* [Requirement]
Select, from the data, each line where "oState" occurs.

[Stored data]
========================
/-- One row. -/
def Upd.row (u : Upd) (c : List Val) (cbar : Val) (x : UpdRun) (i : Nat) : UpdRun :=
  let cols := u.e.cols
  if u.e.kind = 2 && !((u.touched[i]?).getD false) then
    { x with buf := ((List.range cols).map (fun j => x.h.updVal u.dead (u.e.baseW + 4 * (i * cols + j)))).reverse ++ x.buf }
  else
    let recAt := u.e.baseS + 16 * i
    let f := if u.e.kind = 2 then u.o - signed 8 (x.h.updWord u.dead (recAt + 8) 1) else u.o - u.oState
    let k := if u.e.kind = 2 then x.h.updWord u.dead (recAt + 4) 4 + 1 else u.n + 1
    let c1 := correction u.beta1 k
    let c2 := correction u.beta2 k
    let hs := (List.range cols).map (fun j => scale32 (valAt u.g (i * cols + j)) u.o)
    let sq := hs.map (fun v => mul64 v v)
    let rAt := if u.e.kind = 2 then recAt else u.e.baseS + 4 * i
    let r := add32 (mul32 u.beta2 (scale32 (x.h.updVal u.dead rAt) (2 * f))) (mul32 u.b2 (quotient (sum64 sq) cols))
    let x := (List.range cols).foldl (u.elem c1 c2 r cbar c f i) x
    let h := if u.e.kind = 1 then x.h else x.h.putVal rAt r
    let h := if u.e.kind = 2 then
        (h.writeNat (recAt + 4) 4 k).writeNat (recAt + 8) 8 (unsigned 8 u.o)
      else h
    { x with h := h, a := (x.a.zip sq).map (fun p => add64 p.1 p.2), rowsDone := x.rowsDone + 1 }

/-- Rows per group: kinds 1 and 2 have one group of all rows. -/
def UpdEntry.groupRows (e : UpdEntry) : Nat := if e.kind = 0 then e.group else e.rows

/-- One row group: rows from `q × G`, at most G of them. -/
def Upd.groupStep (u : Upd) (x : UpdRun) (q : Nat) : UpdRun :=
  let g := u.e.groupRows
  let rows := (List.range g).map (fun i => q * g + i) |>.filter (fun i => decide (i < u.e.rows))
  let cAt := fun j => u.e.baseS + 4 * u.e.rows + 4 * (q * u.e.cols + j)
  let c := if u.e.kind = 0 then
      (List.range u.e.cols).map (fun j => scale32 (x.h.updVal u.dead (cAt j)) (2 * (u.o - u.oState)))
    else []
  let cbar := quotient (sum64 c) u.e.cols
  let x := rows.foldl (u.row c cbar) { x with a := (List.range u.e.cols).map (fun _ => Val.zero) }
  if u.e.kind = 0 then
    { x with h := (List.range u.e.cols).foldl (fun h j =>
        h.putVal (cAt j) (add32 (mul32 u.beta2 (valAt c j)) (mul32 u.b2 (quotient (valAt x.a j) rows.length)))) x.h }
  else x

/-- All row groups. DEDUCED: assumption 55. -/
def Upd.run (u : Upd) (h : Hw) (su sw : Val) : UpdRun :=
  (List.range (ceilDiv u.e.rows u.e.groupRows)).foldl u.groupStep ⟨h, [], su, sw, [], false, 0⟩

/-! ### Compute copies, R368 -/

/-- The shard of an entry as a view of a copy. -/
def CopyEntry.view (c : CopyEntry) (e : UpdEntry) : Desc :=
  { Desc.blank with
    base := BitVec.ofNat 48 c.elements, fmt := BitVec.ofNat 4 (bitsOf c.attr 3 0)
    stride := BitVec.ofNat 32 e.cols, klen := BitVec.ofNat 32 e.cols
    rows := BitVec.ofNat 32 e.rows, cols := BitVec.ofNat 32 e.cols
    scale := BitVec.ofNat 48 c.scale, list := BitVec.ofNat 48 c.list, attr := c.attr }

/-- R81: the random bits of a copy: in a narrow format or in BF16, with sr set, by the element's index in the full tensor. -/
def Attr.randomFor (a : Attr) (seed n first : Nat) : Option (Nat → Nat) :=
  if a.sr && (hasShift a.fmt || decide (a.fmt = 3)) then some (fun i => generate seed a.key n (first + i) % 2 ^ 16) else none

/-- The buffer converted to one copy, which is one converted shard: list entries hold positions in it, random draws those of the
full tensor (R368). The saturations, and whether a watched copy took a non-finite value. DEDUCED: assumptions 52, 55. -/
def Hw.writeCopy (h : Hw) (seed n : Nat) (e : UpdEntry) (c : CopyEntry) (buf : List Val) : Hw × Nat × Bool :=
  let a := Attr.ofWord c.attr
  let d := c.view e
  let o := convertAll a (elemsOf d buf) (a.randomFor seed n (e.row0 * e.cols))
  ((h.writeCodes d o.codes).writeSide a c.scale c.list n o, o.rep.saturation, o.watched && a.watched)

/-- The copy entries that an entry names. -/
def Job.copiesOf (j : Job) (e : UpdEntry) : List CopyEntry :=
  [e.copy0, e.copy1].flatMap (fun k => if k = 0xFFFF then [] else (j.img.staging.copies[k]?).toList)

/-- Both copies an entry names. -/
def Hw.writeCopies (h : Hw) (j : Job) (n : Nat) (e : UpdEntry) (buf : List Val) : Hw × Nat × Bool :=
  (j.copiesOf e).foldl (fun hs c =>
    let r := hs.1.writeCopy j.img.seed n e c buf
    (r.1, hs.2.1 + r.2.1, hs.2.2 || r.2.2)) (h, 0, false)

/-! ### Layer table, R366 and R367 -/

def Hw.upeLayer (h : Hw) (d l : Nat) : UpeLayer := (h.upe d).layers.get UpeLayer.none l

def Hw.setUpeLayer (h : Hw) (d l : Nat) (x : UpeLayer) : Hw :=
  let u := h.upe d
  h.setUpe d { u with layers := u.layers.set UpeLayer.none l x }

/-- The largest finite magnitude of a list, as an FP32 code, from `top`. -/
def gradMax (top : Nat) (vs : List Val) : Nat :=
  vs.foldl (fun t v => if v.isFin then Nat.max t (encodeVal 5 v.abs) else t) top

/-- R367: the update exponent of su and sw. -/
def updateExponent (su sw : Val) : Int :=
  match su, sw with
  | .fin _ m e, .fin _ n f =>
    if m = 0 then -127
    else if n = 0 then 127
    else
      let p := ratioOf m n (e - f)
      clampInt (-127) 127 (ratioLog p.1 p.2 / 2)
  | _, _ => 127

/-- R366: a layer record at the commit tick. -/
def UpeLayer.commit (x : UpeLayer) : UpeLayer :=
  if x.ran then
    let o := if x.gmax = 0 then x.oCur
      else
        match decodeVal 5 x.gmax with
        | .fin _ m e => clampInt (-126) 126 (-(Int.ofNat (Nat.log2 m) + e))
        | _ => x.oCur
    { UpeLayer.none with
      oState := x.oCur, oCur := o, u := updateExponent (decodeVal 6 x.su) (decodeVal 6 x.sw), active := true }
  else { x with active := false }

/-- A layer record with the staged values of a slot dropped. -/
def UpeLayer.unstage (x : UpeLayer) : UpeLayer := { x with gmax := 0, su := 0, sw := 0, ran := false }

/-! ### Events, R372 -/

def upeDetail (entry layer : Nat) : Nat := entry + layer * 2 ^ 13

/-- An access of an Update Engine that ended, in a slice: the slice's own event as well (R189). DEDUCED: assumption 55. -/
def Hw.endedAccess (h : Hw) (d a : Nat) : Hw :=
  (if spaceOf a = .shared then h.sliceEcc .uncorrectable (a / 8 * 8) else h).upeMemErr d

/-! ### The entry -/

/-- The parameters of an entry on this step (R361, R365). -/
def Hw.updOf (h : Hw) (j : Job) (e : UpdEntry) (dead : List Nat) : Upd :=
  let p := (j.img.staging.params[e.layer]?).getD LayerParam.none
  let x := h.upeLayer e.engine e.layer
  let beta1 := decodeVal 5 p.beta1
  let beta2 := decodeVal 5 p.beta2
  { e := e, lrk := mul32 (decodeVal 5 p.lr) (h.rateFactor j p dead), beta1 := beta1, beta2 := beta2
    b1 := sub32 valOne beta1, b2 := sub32 valOne beta2, es := scale32 (decodeVal 5 p.eps) x.oCur
    decay := decodeVal 5 p.decay, o := x.oCur, oState := x.oState, n := h.stepNo
    g := h.gradient j e p.key h.stepNo dead
    touched := (List.range e.rows).map (h.rowTouched j e), dead := dead }

/-- The rows whose state an entry updates (R370). -/
def Hw.rowsOf (h : Hw) (j : Job) (e : UpdEntry) : List Nat := (List.range e.rows).filter (h.rowTouched j e)

/-- Row groups of an entry. -/
def UpdEntry.groups (e : UpdEntry) : Nat := ceilDiv e.rows e.groupRows

/-- The masters of rows of an entry: all of them in one run, or one run for each row of a kind 2 entry. -/
def UpdEntry.masterRuns (e : UpdEntry) (rows : List Nat) : List (Nat × Nat) :=
  if e.kind = 2 then rows.map (fun i => (e.baseW + 4 * (i * e.cols), 4 * e.cols)) else [(e.baseW, 4 * (e.rows * e.cols))]

/-- The momentum and the statistics of rows of an entry (Table 9.11). -/
def UpdEntry.stateRuns (e : UpdEntry) (rows : List Nat) : List (Nat × Nat) :=
  if e.kind = 2 then
    rows.flatMap (fun i => (if e.mom then [(e.baseM + 4 * (i * e.cols), 4 * e.cols)] else []) ++ [(e.baseS + 16 * i, 16)])
  else
    (if e.mom then [(e.baseM, 4 * (e.rows * e.cols))] else [])
      ++ [(e.baseS, 4 * (if e.kind = 1 then e.rows * e.cols else e.rows + e.groups * e.cols))]

/-- What an entry reads in memory besides its slots: every master, for the copies cover the whole shard (R370). -/
def UpdEntry.reads (e : UpdEntry) (rows : List Nat) : List (Nat × Nat) :=
  (e.baseW, 4 * (e.rows * e.cols)) :: e.stateRuns rows

/-- What an entry writes: masters, state and copies, with the list entries that it wrote. -/
def Hw.updWrites (h : Hw) (j : Job) (e : UpdEntry) : List (Nat × Nat) :=
  let rows := h.rowsOf j e
  e.masterRuns rows ++ e.stateRuns rows
    ++ (j.copiesOf e).flatMap (fun c => (c.view e).destRuns (h.readNat c.list 4))

/-- The tiered 128-byte requests of runs of bytes: where the bytes begin, and how many. -/
def tieredParts (runs : List (Nat × Nat)) : List (Nat × Nat) :=
  (runs.filter (fun r => decide (spaceOf r.1 = .tiered ∧ 0 < r.2))).flatMap (fun r =>
    (List.range ((r.1 + r.2 - 1) / 128 - r.1 / 128 + 1)).map (fun k =>
      let a := Nat.max r.1 ((r.1 / 128 + k) * 128)
      (a, Nat.min (r.1 + r.2) ((r.1 / 128 + k + 1) * 128) - a)))

/-- A request of an Update Engine at its controller: a lost unit fails it (R211), and so does what a failed write left
undefined (R203); otherwise its bytes are counted. -/
def Hw.updMove (h : Hw) (d : Nat) (write : Bool) (r : Nat × Nat) : Hw :=
  let c := h.controllerOf r.1
  if h.inLost r.1 then (h.ctlErr c r.1 4).upeMemErr d
  else if !write && h.poisoned r.1 then (h.ctlFail c r.1 false).upeMemErr d
  else h.ctlBytes c r.2 write

/-- What was written to lost units is not there (R211): their bytes are those of `before`. -/
def Hw.keepLost (h before : Hw) : Hw :=
  (before.mem.filter (fun x => before.inLost x.1)).foldl (fun h x => h.setByte x.1 x.2)
    { h with mem := h.mem.filter (fun x => !before.inLost x.1) }

/-- What an entry leaves in memory: the accesses of its engine counted, those that ended or failed with their events, lost units
unchanged, what a failed write left undefined poisoned, and every whole line that was written sound again.
DEDUCED: assumption 55. -/
def Hw.settle (h before : Hw) (d : Nat) (reads writes : List (Nat × Nat)) (ended : List (Addr × Bool)) : Hw :=
  let h := h.keepLost before
  let h := (tieredParts reads).foldl (fun h r => h.updMove d false r) h
  let h := (tieredParts writes).foldl (fun h r => (h.updMove d true r).cure r.1 r.2) h
  let h := (ended.filter (fun x => x.2 && decide (spaceOf x.1.toNat = .tiered))).foldl (fun h x => h.poison x.1.toNat) h
  ended.foldl (fun h x => h.endedAccess d x.1.toNat) h

/-- The work of an entry: R365, its copies and events. `ended` lists its accesses that ended late or failed, and which of
them were writes. Every saturation counts; those of one entry are one setting event of UPE_FLAGS.sat, with one record.
A watched copy that takes a non-finite value is the update fault of a non-finite output. DESIGN CHOICE: assumption 87;
DEDUCED: assumption 55. -/
def Hw.runEntry (h : Hw) (j : Job) (k : Nat) (e : UpdEntry) (ended : List (Addr × Bool)) : Hw :=
  let d := e.engine
  let b := stackBase d
  let h := h.setFlds b [(Fld.UPE_STATUS.busy, 1), (Fld.UPE_STATUS.entry, k), (Fld.UPE_STATUS.layer, e.layer)]
  let reads := e.reads (h.rowsOf j e)
  let failed := (tieredParts reads).filter (fun r => h.inLost r.1 || h.poisoned r.1)
  let u := h.updOf j e (((ended.filter (fun x => !x.2)).map (fun x => deadLine x.1.toNat))
    ++ failed.map (fun r => deadLine r.1))
  let x := h.upeLayer d e.layer
  let r := u.run h (decodeVal 6 x.su) (decodeVal 6 x.sw)
  let cs := r.h.writeCopies j h.stepNo e r.buf.reverse
  let h := (cs.1.settle h d reads (cs.1.updWrites j e) ended).setUpeLayer d e.layer
    { x with gmax := gradMax x.gmax u.g, su := encodeVal 6 r.su, sw := encodeVal 6 r.sw, ran := true }
  let h := h.count b Fld.UPE_ELEMS.count (r.rowsDone * e.cols)
  let h := if e.kind = 2 then h.count b Fld.UPE_ROWS.count r.rowsDone else h
  let h := if cs.2.1 = 0 then h
    else ((h.setFld b Fld.UPE_FLAGS.sat 1).count b Fld.UPE_CNT_B.sat cs.2.1).event (ringUpe d) 0x53 (upeDetail k e.layer)
  if r.nonf || cs.2.2 then
    (h.raise b Fld.UPE_FLAGS.nonfinite Fld.UPE_CNT_B.nonfinite (ringUpe d) 0x52 (upeDetail k e.layer)).signalHalt 9
  else h

/-- R359: entry `k` is the next of its engine, in ascending launch offset. -/
def Job.nextEntry (j : Job) (u : UpeSt) (k : Nat) (e : UpdEntry) : Bool :=
  !u.ran.contains k && (List.range j.img.staging.updates.length).all (fun i =>
    match j.img.staging.updates[i]? with
    | none => true
    | some x => decide (x.engine ≠ e.engine) || u.ran.contains i || decide (i = k)
        || decide (e.launch < x.launch) || (decide (e.launch = x.launch) && decide (k < i)))

/-- The update phase of a Clean verdict runs on this rank (R359, R47). -/
def Job.updates (j : Job) : Bool := j.running && j.steps && !j.halted && decide (j.result = some .clean)

/-- R359: an entry starts after a Clean verdict, at its launch tick or when the entry before it has ended. -/
def execUpdateEntry (entry : BitVec 12) (ended : List (Addr × Bool)) (s : State) : Host.Outcome State Fault Refusal :=
  .next (s.onHw (fun h =>
    match h.job with
    | none => h
    | some j =>
      match j.img.staging.updates[entry.toNat]? with
      | none => h
      | some e =>
        let u := h.upe e.engine
        if j.updates && h.reached e.launch && u.running.isNone && j.nextEntry u entry.toNat e then
          let h := h.setUpe e.engine { u with running := some entry.toNat, ran := u.ran ++ [entry.toNat] }
          h.runEntry j entry.toNat e ended
        else h))

/-- An entry ends: the engine is free, and each region it wrote is raised once (R150). -/
def Hw.endEntry (h : Hw) (d : Nat) : Hw :=
  let u := h.upe d
  match u.running with
  | none => h
  | some k =>
    let h := (h.setUpe d { u with running := none }).setFld (stackBase d) Fld.UPE_STATUS.busy 0
    match h.job with
    | none => h
    | some j =>
      match j.img.staging.updates[k]? with
      | none => h
      | some e => h.bumpTouched (h.updWrites j e)

def execUpdateEntryComplete (d : Stack) (s : State) : Host.Outcome State Fault Refusal :=
  .next (s.onHw (fun h => h.endEntry d))

/-- R359: the first entry of an engine past its deadline and not complete raises its miss, an update fault. -/
def Hw.entryMiss (h : Hw) (j : Job) (d : Nat) : Hw :=
  let u := h.upe d
  let open_ := fun k => !u.ran.contains k || decide (u.running = some k)
  match findBelow j.img.staging.updates.length (fun k =>
      match j.img.staging.updates[k]? with
      | none => false
      | some e => decide (e.engine = d) && open_ k && h.past e.deadline && !u.missed.contains k) with
  | none => h
  | some k =>
    let layer := ((j.img.staging.updates[k]?).map (fun e => e.layer)).getD 0
    let h := h.setUpe d { u with missed := u.missed ++ [k] }
    (h.raise (stackBase d) Fld.UPE_FLAGS.deadline Fld.UPE_CNT_A.deadline (ringUpe d) 0x50 (upeDetail k layer)).signalHalt 9

def execUpdateEntryDeadline (d : Stack) (s : State) : Host.Outcome State Fault Refusal :=
  .next (s.onHw (fun h =>
    match h.job with
    | none => h
    | some j => if j.updates then h.entryMiss j d else h))

end Sys2Proof.Machine
end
========================
* [Your response]
    let f := if u.e.kind = 2 then u.o - signed 8 (x.h.updWord u.dead (recAt + 8) 1) else u.o - u.oState
      (List.range u.e.cols).map (fun j => scale32 (x.h.updVal u.dead (cAt j)) (2 * (u.o - u.oState)))
      oState := x.oCur, oCur := o, u := updateExponent (decodeVal 6 x.su) (decodeVal 6 x.sw), active := true }
    decay := decodeVal 5 p.decay, o := x.oCur, oState := x.oState, n := h.stepNo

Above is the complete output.